Entrevista:O Estado inteligente

sábado, abril 21, 2007

Caminhão com motor de Kombi Celso Ming

No modelo administrativo do presidente Lula, o ministro do Desenvolvimento parece não passar de autoridade meia-boca.

Embora tenha condicionado a aceitação do cargo a poder nomear o presidente do BNDES, instituição sob sua jurisdição, o ministro Miguel Jorge teve tratamento semelhante ao recebido pelo ministro anterior, Luiz Furlan. Terá de conformar-se a não comandar o BNDES como queria. E, sem o BNDES, o risco é de que não passe de condutor de caminhão com motor de Kombi.

Alguém vai dizer - talvez o próprio ministro - que o BNDES ainda é parte do organograma do Ministério. Mas essa formalidade não conserta o estrago. Nos primeiros quatro anos do governo Lula, o ministro Luiz Furlan teve de engolir Carlos Lessa, Guido Mantega e Demian Fiocca. Só por acaso não houve sempre trombada séria nesse comando.

A situação parece fadada a se repetir nestes quatro anos seguintes, já que o ministro Miguel Jorge foi obrigado a aceitar um presidente do BNDES que seguirá orientação não necessariamente coincidente.

O economista Luciano Coutinho, nomeado quarta-feira, exibe reconhecidas qualidades pessoais e acadêmicas. Nem todas as suas posições foram ou são defensáveis do ponto de vista do modelo de política econômica adotado. Mas Coutinho possui perfil e credenciais para presidir um dos maiores bancos de fomento do mundo, que tem passivos de R$ 60 bilhões por ano para investir.

No entanto, do ponto de vista do interesse da administração pública, não é somente desejável, mas também necessário que haja sintonia entre o ministro e o presidente do Banco.
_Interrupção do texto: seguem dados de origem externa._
/-- R221, R228, R238: what reaches a channel from housekeeping and its own timers. R257, R261: the limits of a charge phase in time. A raise is
stated for a collector that runs, from the end of INIT on (R430). Where a command lets time pass, it is stated for a state in which no launch comes
before its instant (`calm`). The time at which a timed command finds the clocks is the model's choice (log entry 2). A command whose event cannot
occur in the present state leaves the device as it is: the model's reading (log entry 9). Readings and choices of the model: log entries 20, 125. -/
def Obligations.ChannelTimers : Prop :=
  (∀ (c : Chan) b rest s, s.dev.isl.fifo[xIndex (.toQd (Chan.quad c))] = .budget c b :: rest →
    ∃ t, exec (.inputBudgetArrival c) s = .next t ∧ (t.dev.chans[c]).bud = b ∧ (t.dev.chans[c]).icmd = (s.dev.chans[c]).icmd ∧
      t.dev.isl.fifo[xIndex (.toQd (Chan.quad c))] = rest ∧ ∀ k : Chan, k ≠ c → t.dev.chans[k] = s.dev.chans[k]) ∧
  (∀ (c : Chan) g b rest s, s.dev.isl.fifo[xIndex (.toQd (Chan.quad c))] = .gain g :: .budget c b :: rest →
    ∃ t, exec (.inputBudgetArrival c) s = .next t ∧ (t.dev.chans[c]).bud = b ∧ (t.dev.quads[Chan.quad c]).gain = g ∧
      t.dev.isl.fifo[xIndex (.toQd (Chan.quad c))] = rest) ∧
  (∀ (c : Chan) s, (∀ m ∈ s.dev.isl.fifo[xIndex (.toQd (Chan.quad c))], isBudget c m = false) →
    ∃ t, exec (.inputBudgetArrival c) s = .next t ∧ t.dev = drive s.dev) ∧
  (∀ (c : Chan) s, calm (.softStartTimeout c) s.dev = true →
    colRuns s.dev = true → (s.dev.chans[c]).st = .start → (s.dev.chans[c]).gate = true → (s.dev.chans[c]).ssRaised = false →
    (s.dev.chans[c]).ssOver = false → s.dev.halt.phase = .idle →
    ∃ t, exec (.softStartTimeout c) s = .next t ∧ t.dev.clk.up = s.dev.clk.up + (ssTmo s.dev c - (s.dev.chans[c]).ssTime) ∧
      (t.dev.faults[Fin.ofNat 2048 (0x300 + c.1)]).count = raisedCount s.dev (0x300 + c.1)) ∧
  (∀ (c : Chan) s, calm (.softStartTimeout c) s.dev = true →
    (s.dev.chans[c]).st = .start → (s.dev.chans[c]).gate = true → (s.dev.chans[c]).ssRaised = false →
    (s.dev.chans[c]).ssOver = true → s.dev.halt.phase = .idle →
    ∃ t, exec (.softStartTimeout c) s = .next t ∧ t.dev.clk.up = s.dev.clk.up + (ssTmo s.dev c - (s.dev.chans[c]).ssTime) ∧
      (t.dev.chans[c]).ssRaised = true ∧ t.dev.faults = s.dev.faults) ∧
  (∀ s, calm .rampFactorUpdate s.dev = true →
    s.dev.halt.phase = .idle → ∃ t, exec .rampFactorUpdate s = .next t ∧ t.dev.clk.up = nextOf (10 * us) s.dev.clk.taken[0] s.dev.clk.up ∧
      t.dev.halt = s.dev.halt ∧ ((s.dev.button.rampAt = none) → ∀ c : Chan, (s.dev.chans[c]).hUpAt = none → (t.dev.chans[c]).h = 1)) ∧
  (∀ s, calm .rampFactorUpdate s.dev = true →
    s.dev.halt.phase = .quiet → ∃ t, exec .rampFactorUpdate s = .next t ∧ ∀ c : Chan, (s.dev.chans[c]).hUpAt = none → s.dev.button.rampAt = none →
      (t.dev.chans[c]).h = 0) ∧
  (∀ (c : Chan) u s, calm (.cutEndTimer c) s.dev = true →
    (s.dev.chans[c]).cutOpen = true → (s.dev.chans[c]).cutZeroAt = some u →
    ∃ t, exec (.cutEndTimer c) s = .next t ∧ t.dev.clk.up = max s.dev.clk.up (u + sec) ∧ (t.dev.chans[c]).cutOpen = false ∧
      (t.dev.chans[c]).cutMax = 0 ∧
      (hkWaits s.dev (Chan.quad c) = false → s.dev.col.logQ.length < 32 → t.dev.col.logQ.length = s.dev.col.logQ.length + 1) ∧
      (hkWaits s.dev (Chan.quad c) = true → t.dev.col = s.dev.col ∧
        ∃ r, t.dev.isl.fifo[xIndex (.toHk (Chan.quad c))] = s.dev.isl.fifo[xIndex (.toHk (Chan.quad c))] ++ [.event 0x0402 r])) ∧
  (∀ (c : Chan) s, (s.dev.chans[c]).restart = true → (s.dev.chans[c]).st = .off → (s.dev.chans[c]).hostStopQ = false → s.dev.start.st = .run →
    (armCheck s.dev (.channel c)).reason = 0 →
    ∃ t, exec (.rearmCheckDone c) s = .next t ∧ (t.dev.chans[c]).restart = false ∧ (t.dev.chans[c]).rearmRefused = false ∧
      (t.dev.chans[c]).st = .off ∧ t.dev.slots = s.dev.slots ∧ t.dev.isl.fifo[xIndex (.toQd (Chan.quad c))] =
        s.dev.isl.fifo[xIndex (.toQd (Chan.quad c))] ++ [.launch ⟨.carrierReset (.channel c), s.dev.clk.loc + us⟩]) ∧
  (∀ (c : Chan) s, (s.dev.chans[c]).restart = true → (s.dev.chans[c]).st = .off → (s.dev.chans[c]).hostStopQ = false → s.dev.start.st = .run →
    (armCheck s.dev (.channel c)).reason ≠ 0 →
    ∃ t, exec (.rearmCheckDone c) s = .next t ∧ (t.dev.chans[c]).restart = false ∧ (t.dev.chans[c]).rearmRefused = true ∧
      (t.dev.chans[c]).reason = BitVec.ofNat 8 (armCheck s.dev (.channel c)).reason ∧ (t.dev.chans[c]).st = .off) ∧
  (∀ (c : Chan) u s, calm (.recTimeout c) s.dev = true →
    colRuns s.dev = true → (s.dev.profs[c]).phase = .recover → phaseTime s.dev c = some u → (s.dev.profs[c]).timedOut = false →
    ∃ t, exec (.recTimeout c) s = .next t ∧ t.dev.clk.up = s.dev.clk.up + (tRecMax s.dev c - u) ∧
      (t.dev.faults[Fin.ofNat 2048 (0x320 + c.1)]).count = raisedCount s.dev (0x320 + c.1)) ∧
  (∀ (c : Chan) u s, calm (.finTimeout c) s.dev = true → (s.dev.profs[c]).phase = .finish → phaseTime s.dev c = some u →
    ∃ t, exec (.finTimeout c) s = .next t ∧ t.dev.clk.up = s.dev.clk.up + (tFinMax s.dev c - u) ∧ (t.dev.profs[c]).phase = .keep ∧
      (t.dev.profs[c]).finTimeout = true ∧ ∀ k : Chan, k ≠ c → t.dev.profs[k] = s.dev.profs[k]) ∧
  (∀ (c : Chan) u s, calm (.keepTimerExpiry c) s.dev = true → (s.dev.profs[c]).phase = .keep → (s.dev.profs[c]).keepAt = some u →
    ∃ t, exec (.keepTimerExpiry c) s = .next t ∧ t.dev.clk.up = max s.dev.clk.up (u + tKeep s.dev c) ∧ (t.dev.profs[c]).keepDue = true ∧
      (t.dev.profs[c]).assessTry = 0 ∧ (t.dev.profs[c]).phase = .keep)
Assim montadas as coisas, é provável que ocorra divergência que prejudique a qualidade da administração. E, se isso acontecer, como tem acontecido, o encaminhamento de uma solução fica mais complicado porque depende da instância máxima de decisão, nem sempre disposta a tomar partido em briga assim.

O País tem pressa e, quase sempre por limitações gerenciais, o BNDES não vem dando conta dos financiamentos que tem de despachar para agilizar o crescimento econômico.

No desenho adotado, o ministro do Desenvolvimento já opera com enormes limitações. Em política industrial ou comercial, por exemplo, depende da chave do cofre e das alavancas tributárias do Ministério da Fazenda. E, para promover acordos comerciais que garantam acesso ao produto brasileiro nos mercados que realmente contam, está reduzido à condição de coadjuvante do Itamaraty.

Assim, um ministro que não pode nomear o principal executivo da instituição mais importante do seu Ministério terá de operar com ainda mais limitações. O cultivo de boas relações mútuas ajudará, mas talvez não baste para assegurar sucesso.

Outro risco que corre o ministro é o de ter de contentar-se com coletar e divulgar estatísticas de comércio exterior, operar como mascate na promoção de produtos brasileiros no exterior e passar de quando em quando uma demão de tinta na limitada política tecnológica do País. É uma pena. O País merece mais.